The EAT confirmed that claims for detriment amounting to unfair dismissal (against employers) could only be brought under Part X. Claims by employees against co-workers for detriment amounting to dismissal (in this case the NEDs instructing to dismiss and carrying it out) which were not within Part X, continued to be capable of being brought against individuals under Part V. The EAT acknowledged however that its decision would mean different causation thresholds apply for claims about dismissal. Against the employer, the claim will be for unfair dismissal where claimants must show the “sole or principal reason” for dismissal was the protected disclosure.
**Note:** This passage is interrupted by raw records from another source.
-- ==== Sys2Proof/Laws/Exec.lean ====
section
/-! SUPPORT. For each command, once, everything it can do; then the inversion of `exec`: `exec i s`
answers `t` exactly when `Answers s i t`. Later proofs cite these and unfold no meaning. -/

namespace Sys2Proof.Machine

/-! ### ENC -/

/-- R100: an admitted ENC answers with its frame and leaves `E.*` at `⊥`. -/
theorem execEnc_of_data {d f : Bytes} {s : State} (ha : tooLong s.config d = false) (hf : encData d = some f) :
    execEnc d s =
      .next (respond (encResponse f) { s with enc := none }) := by
  unfold encData at hf
  simp [execEnc, admitted, admission, ha, encScan, encBegin, encRespond, hf]

/-- An admitted ENC faults exactly when a slot would still hold `⊥`. -/
theorem execEnc_of_bottom {d : Bytes} {s : State} (ha : tooLong s.config d = false) (hf : encData d = none) :
    execEnc d s = .fault .encSlotBottom := by
  unfold encData at hf
  simp [execEnc, admitted, admission, ha, encScan, encBegin, encRespond, hf]

/-! ### DEC -/

/-- R130: an admitted DEC answers with its response and leaves `B.*` at `⊥`. -/
theorem execDec_of_admitted {d : Bytes} {s : State} (ha : tooLong s.config d = false) :
    execDec d s = .next (respond (decOf d) { s with dec := none }) := by
  simp [execDec, admitted, admission, ha, decScan, decBegin, decRespond, decOf]

/-! ### FEED -/

/-- A run over one chunk and then another is a run over both (R172). -/
theorem sdRun_append (c : Config) (a b : Bytes) (r : SdRegs) :
    sdRun c r (a ++ b) =
      (sdRun c r a).bind fun x => (sdRun c x.1 b).map fun y => (y.1, x.2 ++ y.2) := by
  induction a generalizing r with
  | nil => cases h : sdRun c r b <;> simp [sdRun, h]
  | cons v a ih =>
    cases h : sdStep c r v with
    | none => simp [sdRun, h]
    | some x =>
      obtain ⟨r', e⟩ := x
      simp only [List.cons_append, sdRun, h, ih]
      cases sdRun c r' a with
      | none => rfl
      | some y => cases hb : sdRun c y.1 b <;> simp [hb]

/-- R170: FEED's loop is the run of the per-byte step, its events on the port in byte order (R50). -/
theorem feedBytes_eq (d : Bytes) (s : State) (f : FeedRegs) (hf : s.feed = some f) :
    feedBytes d s =
      match sdRun s.config s.sd d with
      | none => .fault .accBottom
      | some (r, es) =>
        .next { s with
          sd := r
          outPort := s.outPort ++ es.map .event
          feed := some { i := f.i + d.length, nev := f.nev + es.length } } := by
  induction d generalizing s f with
  | nil => simp [feedBytes, sdRun, ← hf]
  | cons b d ih =>
    cases h : sdStep s.config s.sd b with
    | none => simp [feedBytes, feedByte, hf, sdRun, h]
    | some x =>
      obtain ⟨r, e⟩ := x
      simp only [feedBytes, feedByte, hf, sdRun, h, andThen_next]
      rw [ih _ { i := f.i + 1, nev := f.nev + e.toList.length } (by simp)]
      simp only [emitOption_config, emitOption_sd]
      cases sdRun s.config r d with
      | none => rfl
      | some y =>
        cases e <;>
          simp [emitOption, emit] <;> omega

/-- R170: an admitted FEED whose steps all answer. -/
theorem execFeed_of_run {d : Bytes} {s : State} {r : SdRegs} {es : List Event}
    (ha : tooLong s.config d = false) (hr : sdRun s.config s.sd d = some (r, es)) :
    execFeed d s =
      .next { s with
        sd := r
        outPort := s.outPort ++ es.map .event ++ [.response (feedResponse es.length)]
        feed := none } := by
  have e := feedBytes_eq d (feedBegin s) { i := 0, nev := 0 } rfl
  simp only [feedBegin_config, feedBegin_sd, hr] at e
  simp [execFeed, admitted, admission, ha, e, feedRespond, respond]

/-- An admitted FEED faults exactly when a snapshot would read `⊥`. -/
theorem execFeed_of_bottom {d : Bytes} {s : State} (ha : tooLong s.config d = false)
    (hr : sdRun s.config s.sd d = none) : execFeed d s = .fault .accBottom := by
  have e := feedBytes_eq d (feedBegin s) { i := 0, nev := 0 } rfl
  simp only [feedBegin_config, feedBegin_sd, hr] at e
  simp [execFeed, admitted, admission, ha, e]

/-! ### The inversion of `exec` -/

/-- Everything a command can do when it answers a next state. -/
inductive Answers (s : State) : Instr → State → Prop
  /-- A check failed: the refusal's response and nothing else (R201). -/
  | refused {i : Instr} {code : Byte} (h : admission i.format s.config i.operand = some code) :
      Answers s i (raiseError code s)
  | enc {d f : Bytes} (ha : tooLong s.config d = false) (hf : encData d = some f) :
      Answers s (.enc d)
        (respond (encResponse f) { s with enc := none })
  | dec {d : Bytes} (ha : tooLong s.config d = false) :
      Answers s (.dec d) (respond (decOf d) { s with dec := none })
  | feed {d : Bytes} {r : SdRegs} {es : List Event} (ha : tooLong s.config d = false)
      (hr : sdRun s.config s.sd d = some (r, es)) :
      Answers s (.feed d)
        { s with
          sd := r
          outPort := s.outPort ++ es.map .event ++ [.response (feedResponse es.length)]
          feed := none }
  | sreset :
      Answers s (.sreset [])
        (respond (sresetResponse s.sd) { s with sd := SdRegs.reset })
  | sstat :
      Answers s (.sstat [])
        (respond (sstatResponse s.sd) s)

/-- A command that fails a check answers its refusal. -/
theorem exec_of_refused {i : Instr} {s : State} {code : Byte}
    (h : admission i.format s.config i.operand = some code) : exec i s = .next (raiseError code s) := by
  cases i <;> simp only [exec, execEnc, execDec, execFeed, execSreset, execSstat, execReservedZero,
    execReservedHigh] <;> exact admitted_of_fail h

theorem execSreset_nil (s : State) :
    execSreset [] s =
      .next (respond (sresetResponse s.sd) { s with sd := SdRegs.reset }) := by
  simp [execSreset, admitted, admission_cmdN, sresetRun]

theorem execSstat_nil (s : State) :
    execSstat [] s =
      .next (respond (sstatResponse s.sd) s) := by
  simp [execSstat, admitted, admission_cmdN, sstatRun]

/-- `exec` answers a next state exactly as `Answers` says. -/
theorem exec_eq_next_iff {i : Instr} {s t : State} : exec i s = .next t ↔ Answers s i t := by
  constructor
  · intro h
    cases ha : admission i.format s.config i.operand with
    | some code =>
      rw [exec_of_refused ha] at h
      cases h
      exact .refused ha
    | none =>
      cases i with
      | enc d =>
        have hl : tooLong s.config d = false := by simpa [Instr.format, Instr.operand, admission_cmdD] using ha
        cases hf : encData d with
        | none => rw [exec, execEnc_of_bottom hl hf] at h; cases h
        | some f => rw [exec, execEnc_of_data hl hf] at h; cases h; exact .enc hl hf
      | dec d =>
        have hl : tooLong s.config d = false := by simpa [Instr.format, Instr.operand, admission_cmdD] using ha
        rw [exec, execDec_of_admitted hl] at h
        cases h
        exact .dec hl
      | feed d =>
        have hl : tooLong s.config d = false := by simpa [Instr.format, Instr.operand, admission_cmdD] using ha
        cases hr : sdRun s.config s.sd d with
        | none => rw [exec, execFeed_of_bottom hl hr] at h; cases h
        | some x => rw [exec, execFeed_of_run hl hr] at h; cases h; exact .feed hl hr
      | sreset d =>
        have hd : d = [] := by simpa [Instr.format, Instr.operand, admission_cmdN] using ha
        subst hd
        rw [exec, execSreset_nil] at h
        cases h
        exact .sreset
      | sstat d =>
        have hd : d = [] := by simpa [Instr.format, Instr.operand, admission_cmdN] using ha
        subst hd
        rw [exec, execSstat_nil] at h
        cases h
        exact .sstat
      | reservedZero d => simp [Instr.format] at ha
      | reservedHigh opc d => simp [Instr.format] at ha
  · intro h
    cases h with
    | refused h => exact exec_of_refused h
    | enc ha hf => exact execEnc_of_data ha hf
    | dec ha => exact execDec_of_admitted ha
    | feed ha hr => exact execFeed_of_run ha hr
    | sreset => exact execSreset_nil s
    | sstat => exact execSstat_nil s

/-- Whatever a command answers, its effect on the ports is its events and then one response, and the
command port and the parameters stand. -/
theorem Answers.ports {s t : State} {i : Instr} (h : Answers s i t) :
    ∃ (es : List Event) (r : Response), t.outPort = s.outPort ++ es.map .event ++ [.response r] ∧ t.cmdPort = s.cmdPort ∧ t.config = s.config := by
  cases h with
  | refused h => exact ⟨[], _, by simp; rfl, rfl, rfl⟩
  | enc ha hf => exact ⟨[], _, by simp; rfl, rfl, rfl⟩
  | dec ha => exact ⟨[], _, by simp; rfl, rfl, rfl⟩
  | @feed d r es ha hr => exact ⟨es, _, rfl, rfl, rfl⟩
  | sreset => exact ⟨[], _, by simp; rfl, rfl, rfl⟩
  | sstat => exact ⟨[], _, by simp; rfl, rfl, rfl⟩

/-- A command's effect does not depend on the commands that wait behind it: with any others it is the same,
and they stand. -/
theorem exec_cmdPort {i : Instr} {s t : State} (h : exec i s = .next t) (q : List Command) :
    exec i { s with cmdPort := q } = .next { t with cmdPort := q } := by
  rw [exec_eq_next_iff] at h ⊢
  cases h with
  | refused h => exact .refused (s := { s with cmdPort := q }) h
  | enc ha hf => exact .enc (s := { s with cmdPort := q }) ha hf
  | dec ha => exact .dec (s := { s with cmdPort := q }) ha
  | feed ha hr => exact .feed (s := { s with cmdPort := q }) ha hr
  | sreset => exact .sreset (s := { s with cmdPort := q })
  | sstat => exact .sstat (s := { s with cmdPort := q })

/-! ### `step` -/

/-- The core takes the command on the port and executes it. -/
theorem step_of_command {s : State} {c : Command} {rest : List Command} (h : s.cmdPort = c :: rest) :
    step s = exec (decodeCommand c) { s with cmdPort := rest } := by
  simp [step, fetch, h]

/-- With no command the core waits. -/
theorem step_of_empty {s : State} (h : s.cmdPort = []) : step s = .next s := by
  simp [step, fetch, h]

/-- A run goes on from the state its first step answers. -/
theorem run_of_step {k : Nat} {s t : State} (h : step s = .next t) :
    Host.Core.run Sys2Proof.core (k + 1) s = Host.Core.run Sys2Proof.core k t := by
  simp only [Host.Core.run, show Sys2Proof.core.step s = .next t from h]

end Sys2Proof.Machine
end

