-- ==== Sys2Proof/Tests/Slice0.lean ====
section
/-! SUPPORT. Tests: ill-formed terms that WellFormed refuses, words written out from the spec's encoding,
the spec's own vectors (95_test_vectors.md, the entry named at each test), and for every statement with
hypotheses a state and operands that meet them all. -/

namespace Sys2Proof.Tests

open Sys2Proof Sys2Proof.Machine

/-! ### Small states -/

/-- A core with the given parameters and StreamingDecoder registers, between two commands. -/
def coreAt (c : Config) (r : SdRegs) : State := { State.powerOn c with sd := r }

/-- Parameters with a capacity of two bytes. -/
def capTwo : Config := { maxIn := none, accCap := some 2 }

/-- The smallest legal parameters (R10). -/
def smallest : Config := { maxIn := some 257, accCap := some 0 }

/-- 95 L2.5.2: after `FEED [03, 11]`. -/
def midFrame : SdRegs := { ovh := 0x03#8, cpy := 0x01#8, acc := [(0, 0x11#8)], len := 1, ovf := false }

/-- 95 L2.3.4: with `ACC_CAP = 2`, before the last data byte of the frame. -/
def overflowed : SdRegs :=
  { ovh := 0x05#8, cpy := 0x01#8, acc := [(0, 0x01#8), (1, 0x02#8)], len := 2, ovf := true }

/-- 95 L2.3.4: with `ACC_CAP = 2`, before the delimiter. -/
def overflowedAtEnd : SdRegs := { overflowed with cpy := 0x00#8 }

/-- 95 L2.3.1: before the delimiter. -/
def complete : SdRegs :=
  { ovh := 0x02#8, cpy := 0x00#8, acc := [(0, 0x11#8), (1, 0x22#8), (2, 0x00#8), (3, 0x33#8)], len := 4, ovf := false }

/-- 95 L2.3.4 with the capacity just reached. -/
def justFull : SdRegs :=
  { ovh := 0x03#8, cpy := 0x00#8, acc := [(0, 0x01#8), (1, 0x02#8)], len := 2, ovf := false }

def stateOf (o : Result) : Option State :=
  match o with
  | .next t => some t
  | .fault _ => none
  | .refused _ => none

def lastResponse (o : Result) : Option Response := (stateOf o).bind fun t => t.responses.getLast?

def eventsOf (o : Result) : Option (List Event) := (stateOf o).map State.events

def sdOf (o : Result) : Option SdRegs := (stateOf o).map State.sd

/-! ### WellFormed and the parameters -/

theorem test_wellFormed_refuses_table_opcode : (Instr.reservedHigh 0x05#8 []).wellFormed = false := by decide

theorem test_wellFormed_refuses_zero_opcode : (Instr.reservedHigh 0x00#8 [0x01#8]).wellFormed = false := by decide

theorem test_wellFormed_takes_first_reserved : (Instr.reservedHigh 0x06#8 []).wellFormed = true := by decide

theorem test_config_refuses_small_maxIn : Config.legal { maxIn := some 256, accCap := none } = false := by decide

theorem test_config_takes_smallest : Config.legal smallest = true := by decide

/-! ### Decoding, from the words of R67 -/

/-- The words of 95 L3.1 to L3.5: `op` and then `D`. -/
theorem test_decode_enc : decode [0b00000001#8, 0x11#8, 0x22#8, 0x00#8, 0x33#8] = .ok (.enc [0x11#8, 0x22#8, 0x00#8, 0x33#8]) := rfl

theorem test_decode_dec : decode [0b00000010#8, 0x01#8, 0x01#8] = .ok (.dec [0x01#8, 0x01#8]) := rfl

theorem test_decode_feed : decode [0b00000011#8, 0x03#8, 0x11#8] = .ok (.feed [0x03#8, 0x11#8]) := rfl

theorem test_decode_sreset : decode [0b00000100#8] = .ok (.sreset []) := rfl

theorem test_decode_sstat : decode [0b00000101#8] = .ok (.sstat []) := rfl

theorem test_decode_reserved_zero : decode [0b00000000#8, 0xAA#8] = .ok (.reservedZero [0xAA#8]) := rfl

theorem test_decode_reserved_high : decode [0b00000110#8] = .ok (.reservedHigh 0x06#8 []) := rfl

theorem test_decode_reserved_last : decode [0b11111111#8, 0x03#8, 0x11#8] = .ok (.reservedHigh 0xFF#8 [0x03#8, 0x11#8]) := rfl

theorem test_decode_empty : decode [] = .error .noOpcode := rfl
Against the fellow worker, the claim will be for detriment for which claimants need only show that the protected disclosure “materially influenced” their colleague’s treatment of them.
The EAT also found that as the compensation awarded to Mr Osipov related to losses that flowed directly from his dismissal and the detriments to which the NEDs subjected him, it was recoverable from IPL and the NEDs on a joint and several basis.
This is the first case in which the EAT has held that individuals can be liable for dismissal-related damages in claims brought under section 47B ERA. The decision also ensures that employees are on an equal footing with workers, who can bring claims against co-workers for detriments amounting to termination.
The EAT commented that “It is likely to be an unusual case where an employee will wish to pursue a claim and seek a remedy against a fellow worker for a whistleblowing detriment amounting to dismissal, rather than pursuing the claim against the employer…”.
It is of course not unusual for individuals to be named as Respondents, together with the employer, in discrimination claims. Following this case, as a tactical measure, we now expect to see an increase in Claimants naming individual dismissing managers in whistleblowing cases, particularly where the employer may be insolvent, or there is a high risk that they will be unable to pay any damages awarded. Claimants will now be able to pursue co-workers and look for compensation from individual decision makers for losses flowing from dismissals, as well as from detriment. Importantly, awards for injury to feelings may also be made against individual decision makers. In circumstances where the employer is solvent, but the co-worker is not, liability would still attach to the employer under the vicarious liability rule, which treats the act of the co-worker as the act of the employer, subject only to the “reasonable steps” defence.
Given the potential increased risks of claims against managers in whistleblowing cases, employers should consider training them on the rights of whistleblowers, including how to spot and deal with whistleblowing allegations, to mitigate those risks.